Trump plans to sign pardon for suffrage leader Anthony
WASHINGTON — President Donald Trump said Tuesday that he will pardon Susan B. Anthony, a women’s suffrage leader arrested for voting in 1872 in violation of laws permitting only men to cast ballots.
Trump held a White House event to announce the pardon and sign a proclamation declaring August 2020 as National Suffrage Month.
The U.S. is marking the 100th anniversary of women’s suffrage. Many event organizers, mindful that the 19th Amendment mostly benefited white women after its ratification, have been careful to present it as a commemoration, not a celebration.
The amendment to the U.S. Constitution was ratified on Aug. 18, 1920, but many women of color were prevented from casting ballots for decades afterward because of poll taxes, literacy tests, overt racism, intimidation, and laws that prevented the grandchildren of slaves from voting. Much of that didn’t change until the Voting Rights Act of 1965.
The 19th Amendment is also known as the Susan B. Anthony Amendment.
Trump said he would sign “a full and complete pardon” for Anthony.
Anthony was arrested for voting in her hometown of Rochester, N.Y., and convicted in a widely publicized trial. Although she refused to pay the fine, authorities declined to take further action.
The 19th Amendment states that “The right of citizens of the United States to vote shall not be denied or abridged by the United States or by any State on account of sex.”
Visiting Anthony’s grave site in Rochester on Election Day has become a popular ritual in recent years. Thousands turned out in 2016 for the presidential matchup between Trump and Hillary Clinton.
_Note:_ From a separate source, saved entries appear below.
-- ==== Sys2Proof/Machine/Transport.lean ====
section
/-! DEFINITION. Host ports and the RDMA transport: what each of its commands does (R58 to R101, R682, R683). -/
namespace Sys2Proof.Machine

/-! ### Ports -/

/-- R59: bits of MODE3 to MODE0 in a write of HPT_QUAD_MODE. -/
def quadModes (val : Nat) : List Nat := (List.range 4).map (fun q => val / 2 ^ (4 * q) % 8)

/-- R59: a quad whose mode would change has every port OFF. -/
def Dev.quadIdle (d : Dev) (q : Nat) : Bool := (List.range 4).all (fun i => decide (d.ustate (.port (4 * q + i)) = .off))

/-- R59: a write of HPT_QUAD_MODE is allowed: value 4 on both quads of a pair or on neither, no value that R58 does
not give, and every port of a quad whose mode changes OFF. -/
def Dev.quadWriteOk (d : Dev) (ms : List Nat) : Bool :=
  let m (q : Nat) : Nat := ms.getD q 0
  ms.all (fun x => decide (x ≤ 4)) && (decide (m 0 = 4) == decide (m 1 = 4)) && (decide (m 2 = 4) == decide (m 3 = 4)) &&
    (List.range 4).all (fun q => decide (m q = d.fld (Reg.HPT_QUAD_MODE q)) || d.quadIdle q)

/-- QUAD_MODE_WRITE, R59. -/
def Dev.quadModeWrite (d : Dev) (val : Nat) : Dev :=
  let ms := quadModes val
  if d.quadWriteOk ms then
    d.each (List.range 4) (fun q d => d.setFld (Reg.HPT_QUAD_MODE q) (ms.getD q 0))
  else d.raise 128 0 0 0

def execQuadModeWrite (val : Word) (s : State) : Ans := lift (fun d => d.quadModeWrite val.toNat) s

/-- PORT_LINK_TIMEOUT, R68: no alignment and FEC lock within LINK_TIMEOUT beats. -/
def Dev.portLinkTimeout (d : Dev) (p : Nat) : Dev :=
  if d.ustate (.port p) = .starting ∧ d.expired (tmStart (.port p)) (d.fld (Reg.HPT_CFG_LINK_TIMEOUT p)) then
    d.seqNote (.port p) (.fail portLinkTimeoutCode)
  else d

def execPortLinkTimeout (p : Nat) (s : State) : Ans := lift (fun d => d.portLinkTimeout p) s

/-- PORT_LINK_LOST, R68: alignment lost for more than 8 beats while ON. -/
def Dev.portLinkLost (d : Dev) (p : Nat) : Dev :=
  if d.isOn (.port p) then d.stopUnit (.port p) portLinkLostCode else d

def execPortLinkLost (p : Nat) (s : State) : Ans := lift (fun d => d.portLinkLost p) s

/-- R63: the priorities in the 802.1Q tags of a frame from offset `at_`, and where its EtherType stands. -/
def ethTags : Nat → Nat → List Byte → List Nat × Nat
  | 0, at_, _ => ([], at_)
  | n + 1, at_, b =>
    if beField b at_ 2 = 0x8100 then
      let r := ethTags n (at_ + 4) b
      (leField b (at_ + 2) 1 / 32 :: r.1, r.2)
    else ([], at_)

/-- R63: what an IPv4 packet or an IPv6 packet carries: UDP to port 4791, ICMP echo, or IPv6 neighbour discovery. PRESUMED (log 166): the numbers of
the protocols. -/
def ipKind (proto : Nat) (v6 : Bool) (b : List Byte) : FrameKind :=
  let ty := leField b 0 1
  if proto = 17 then (if beField b 2 2 = 4791 then .roce else .other)
  else if !v6 then (if proto = 1 ∧ (ty = 0 ∨ ty = 8) then .icmpEcho else .other)
  else if proto ≠ 58 then .other
  else if ty = 128 ∨ ty = 129 then .icmpEcho
  else if 133 ≤ ty ∧ ty ≤ 137 then .ndp
  else .other

/-- R63: what a frame carries. -/
def frameKind (b : List Byte) : FrameKind :=
  let at_ := (ethTags 4 12 b).2
  let p := b.drop (at_ + 2)
  match beField b at_ 2 with
  | 0x0806 => .arp
  | 0x88CC => .lldp
  | 0x0800 => ipKind (leField p 9 1) false (p.drop (4 * (leField p 0 1 % 16)))
  | 0x86DD => ipKind (leField p 6 1) true (p.drop 40)
  | _ => .other

/-- R63: the port takes a frame of this length with these tags. DESIGN CHOICE (log 167): MAX_FRAME counts as it is written, in its range or not. -/
def Dev.frameFits (d : Dev) (p len tags : Nat) : Bool := decide (len ≤ d.fld (Reg.HPT_MTU_MAX_FRAME p)) && decide (tags ≤ 1)

/-- FRAME_RECEIVE, R63: a frame goes to the steward, is dropped and counted, or is RoCEv2, whose packet the
transport takes. -/
def Dev.frameReceive (d : Dev) (p : Nat) (f : Frame) : Dev :=
  if !d.isOn (.port p) then d
  else if !d.frameFits p f.bytes.length (ethTags 4 12 f.bytes).1.length then d.bumpSat (Reg.HPT_RX_DROP_COUNT p) 1
  else
    match frameKind f.bytes with
    | .arp | .ndp | .icmpEcho | .lldp =>
      { d with xpt := { d.xpt with toSteward := d.xpt.toSteward ++ [(p, f.bytes)] } }
    | .roce => d
    | .other => d.bumpSat (Reg.HPT_RX_DROP_COUNT p) 1

def execFrameReceive (p : Nat) (f : Frame) (s : State) : Ans := lift (fun d => d.frameReceive p f) s

/-! ### Priority flow control (R64 to R66) -/

/-- R64: which of a port's two priorities a number names, if that one is enabled. -/
def Dev.prioOf (d : Dev) (p n : Nat) : Option Prio :=
  if d.flag (Reg.HPT_PFC_PFC_EN p) ∧ n = d.fld (Reg.HPT_PFC_PRIO_A p) then some .a
  else if d.flag (Reg.HPT_PFC_PRIO_B_EN p) ∧ n = d.fld (Reg.HPT_PFC_PRIO_B p) then some .b
  else none

def PortRec.xoff (r : PortRec) : Prio → Bool
  | .a => r.xoffA
  | .b => r.xoffB
def PortRec.setXoff (r : PortRec) (pr : Prio) (x : Bool) : PortRec :=
  match pr with
  | .a => { r with xoffA := x }
  | .b => { r with xoffB := x }
def PortRec.setPaused (r : PortRec) (pr : Prio) (x disc : Bool) : PortRec :=
  match pr with
  | .a => { r with pausedA := x, discardA := disc }
  | .b => { r with pausedB := x, discardB := disc }
def PortRec.setFill (r : PortRec) (pr : Prio) (n : Nat) : PortRec :=
  match pr with
  | .a => { r with rxBufA := n }
  | .b => { r with rxBufB := n }

/-- R65: send XOFF with PAUSE_QUANTA quanta, or XON. -/
def Dev.sendPfc (d : Dev) (p : Nat) (pr : Prio) (x : Bool) : Dev :=
  let d1 := (d.updPort p (fun r => r.setXoff pr x)).emit
    (.pfc p pr x (if x then d.fld (Reg.HPT_PFC_TIME_PAUSE_QUANTA p) else 0))
  if x then d1.arm (tmXoff p pr) else d1.disarm (tmXoff p pr)

/-- R65: the receive buffer of a priority holds `fill` bytes. -/
def Dev.pfcFill (d : Dev) (p : Nat) (pr : Prio) (fill : Nat) : Dev :=
  let d1 := d.updPort p (fun r => r.setFill pr fill)
  if d1.fld (Reg.HPT_PFC_XOFF_KIB p) * 1024 < fill ∧ (d1.port p).xoff pr = false then d1.sendPfc p pr true
  else if fill < d1.fld (Reg.HPT_PFC_XON_KIB p) * 1024 ∧ (d1.port p).xoff pr then d1.sendPfc p pr false
  else d1

/-- PFC_REFRESH, R65: while XOFF holds it is repeated every REFRESH beats. -/
def Dev.pfcRefresh (d : Dev) (p : Nat) (pr : Prio) : Dev :=
  if (d.port p).xoff pr ∧ d.expired (tmXoff p pr) (d.fld (Reg.HPT_PFC_TIME_REFRESH p)) then d.sendPfc p pr true else d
In 2018, voters showed up by the dozens to put their “I Voted” stickers on her headstone.
Not everyone was enthusiastic about the pardon.
New York Lt. Gov. Kathy Hochul, a Democrat, demanded that Trump rescind it. “She was proud of her arrest to draw attention to the cause for women’s rights, and never paid her fine,” Hochul tweeted. “Let her Rest In Peace.”
Many commemorations — such as exhibits inside the Arizona Capitol Museum, a gathering on the North Carolina Statehouse lawn and those that moved online because of the coronavirus pandemic — have highlighted a more nuanced history of the American women’s suffrage movement alongside the traditional tributes to well-known suffragists such as Anthony and Elizabeth Cady Stanton.
“Like many movements, the stories are complicated and I think it’s important, as we have an opportunity to reflect and to celebrate, that we also are honest about how we didn’t meet all of our aspirations,” said Rhode Island Secretary of State Nellie Gorbea, a Democrat born and raised in Puerto Rico who has helped to organize her state’s suffrage commemoration efforts. “It’s important to have these conversations so we can do a better job of going forward.”
Janice Jones Schroeder, a member of the Lumbee Tribe of North Carolina, said she was impressed that organizers of the state’s suffrage anniversary activities thought to include her in a commemoration event last September on the lawn of the Statehouse.
“At that time, American Indians were not even considered citizens of the United States,” she said. While the Snyder Act of 1924 admitted American Indians born in the U.S. to full citizenship, it was left up to the states to decide who had the right to vote, and it took more than 40 years for all 50 states to agree to grant them voting rights.